I agree. Good point.


----------



## HealzDevo (Nov 6, 2005)

I have to counter you there and say that it is possible that the Germans may just have been able to effect a breakthrough. Don't forget that they had been investigating all sorts of things such as storm-troopers to storm the Allied Lines. A lot of those well equipped and the Allies could have been in trouble. WW1 was not about resources, it is also about the breaking point of those on the front-line. If the US hadn't joined in, I think the Germans could very well have reinforced their hand at the bargaining table with a very great victory. Don't forget that the British and French had been fighting since 1914-1918 so it would have been getting to the stage where some soldiers may have been thinking: 'What's the use in killing them, there's always more seeming to come.' Also Britain had its hands partially tied holding Northern Island down. If the USA hadn't come in you can bet the Germans would have planned an uprising and I do think I recall one in 1918 but I can't remember the dates. This would have tied up British troops closer to home as the British population would have viewed this as more of a threat, it being right on their doorstep virtually.


----------



## plan_D (Nov 6, 2005)

That's not a very good counter. The storm-troops weren't fast enough to enact a breakthrough. They came in before the attack to disrupt the Allied lines, but they're still men on foot. Not fast enough. 

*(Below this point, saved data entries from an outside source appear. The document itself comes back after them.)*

-- ==== Sys2Proof/Config.lean ====
section
/-! DEFINITION. What is fixed for the machine: the parameter table of 00_scope R11, what an element that nothing has
written reads as, and the one free value the spec leaves (a reset in flight). -/

namespace Sys2Proof.Config

/-- `NW`: width of register `N` and of the `n` field of `CFG` (00_scope R11). -/
abbrev nw : Nat := 4

/-- `NMAX`: the largest configurable bit width, `2^NW - 1` (00_scope R11). -/
abbrev nmax : Nat := 2 ^ nw - 1

/-- `NCH`: channels of a pixel (00_scope R11). -/
abbrev nch : Nat := 3

/-- `NF`: fields of a sample record (00_scope R11). -/
abbrev nf : Nat := 6

/-- `DW`: width of each extent field (00_scope R11). -/
abbrev dw : Nat := 16

/-- `SNW`: width of the sample count field (00_scope R11). -/
abbrev snw : Nat := 32

/-- `OLW`: width of one element of `LAB_OUT`, `2*NMAX + 8` (00_scope R11). -/
abbrev olw : Nat := 2 * nmax + 8

/-- The most elements an image space has: three planes of the largest extents (20_memory R44, R46, R54). 20_memory R43
counts the declared channel count `C`, up to 255, in the shape the host must have placed: that the three planes of R44 bound
the space, and not `C` planes, is the model's. DESIGN CHOICE, safe (entry 18). -/
abbrev imgLimit : Nat := nch * (2 ^ dw - 1) * (2 ^ dw - 1)

/-- The most elements `LAB_IN` has (20_memory R45, R54; entry 13). -/
abbrev labLimit : Nat := (2 ^ dw - 1) * (2 ^ dw - 1)

/-- The most elements `SMP_IN` has: six fields of the largest number of records (20_memory R47, R54). 20_memory R43 counts
the declared fields per record `F`, up to 255, in the shape the host must have placed: that the six fields of R47 bound the
space, and not `F` fields, is the model's. DESIGN CHOICE, safe (entry 18). -/
abbrev smpLimit : Nat := nf * (2 ^ snw - 1)

/-- The most elements `LAB_OUT` has (20_memory R48, R54; entry 13). -/
abbrev labOutLimit : Nat := 2 ^ snw - 1

/-- What an element of a buffer space that nothing has written reads as. The spec leaves it arbitrary but fixed
(10_state R30, 93 U11). DESIGN CHOICE, unsafe for a claim about the reset state's contents (entry 3). -/
def unwritten (w : Nat) : BitVec w := 0#w

/-- FREE VALUE (70_reset R231, 93 U4): whether the output element of the given index had been written when reset
came, for the given draw. Nothing is known of it. DESIGN CHOICE of form, safe (entry 10). -/
opaque writtenBeforeReset (draw index : Nat) : Bool

end Sys2Proof.Config
end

Ireland had a few problems during World War I that were quelled by the home units. And Germany had been fighting from the start too, they weren't fresh, they were tired. World War I was just as much about resources as any other, if not more about resources.


----------



## carpenoctem1689 (Nov 21, 2005)

Sure it was about resources, but Morale was a big factor too. The french were very low on morale, as were the british. The germans too were, but were happy that the russians had pulled out. If the germans, with the lack of american assistance factored in, attacked with troops from the east under massed artillery like before, after launching gas attacks on the other far end of the front, they could have broken in deep through the allied lines, giving the german people and soldiers a very big boost in morale, helping the common man on the street, and helping the economy back on its feet. The germans, though beaten in the air for the most part, had some good aircraft in theyre midst, and if concentrated, could have acheived superiority above theyre offensive battlefield, if only for a short time, also giving the ground troops more morale boosting, because airmen were greatly glorified. The germans could have pushed in deep, and negotiated peace easily if it had gone down that way.


----------



## plan_D (Nov 26, 2005)

Morale doesn't build an industry in a day. And the massing of everything achieves success ...like it did so all the four years beforehand, right?


----------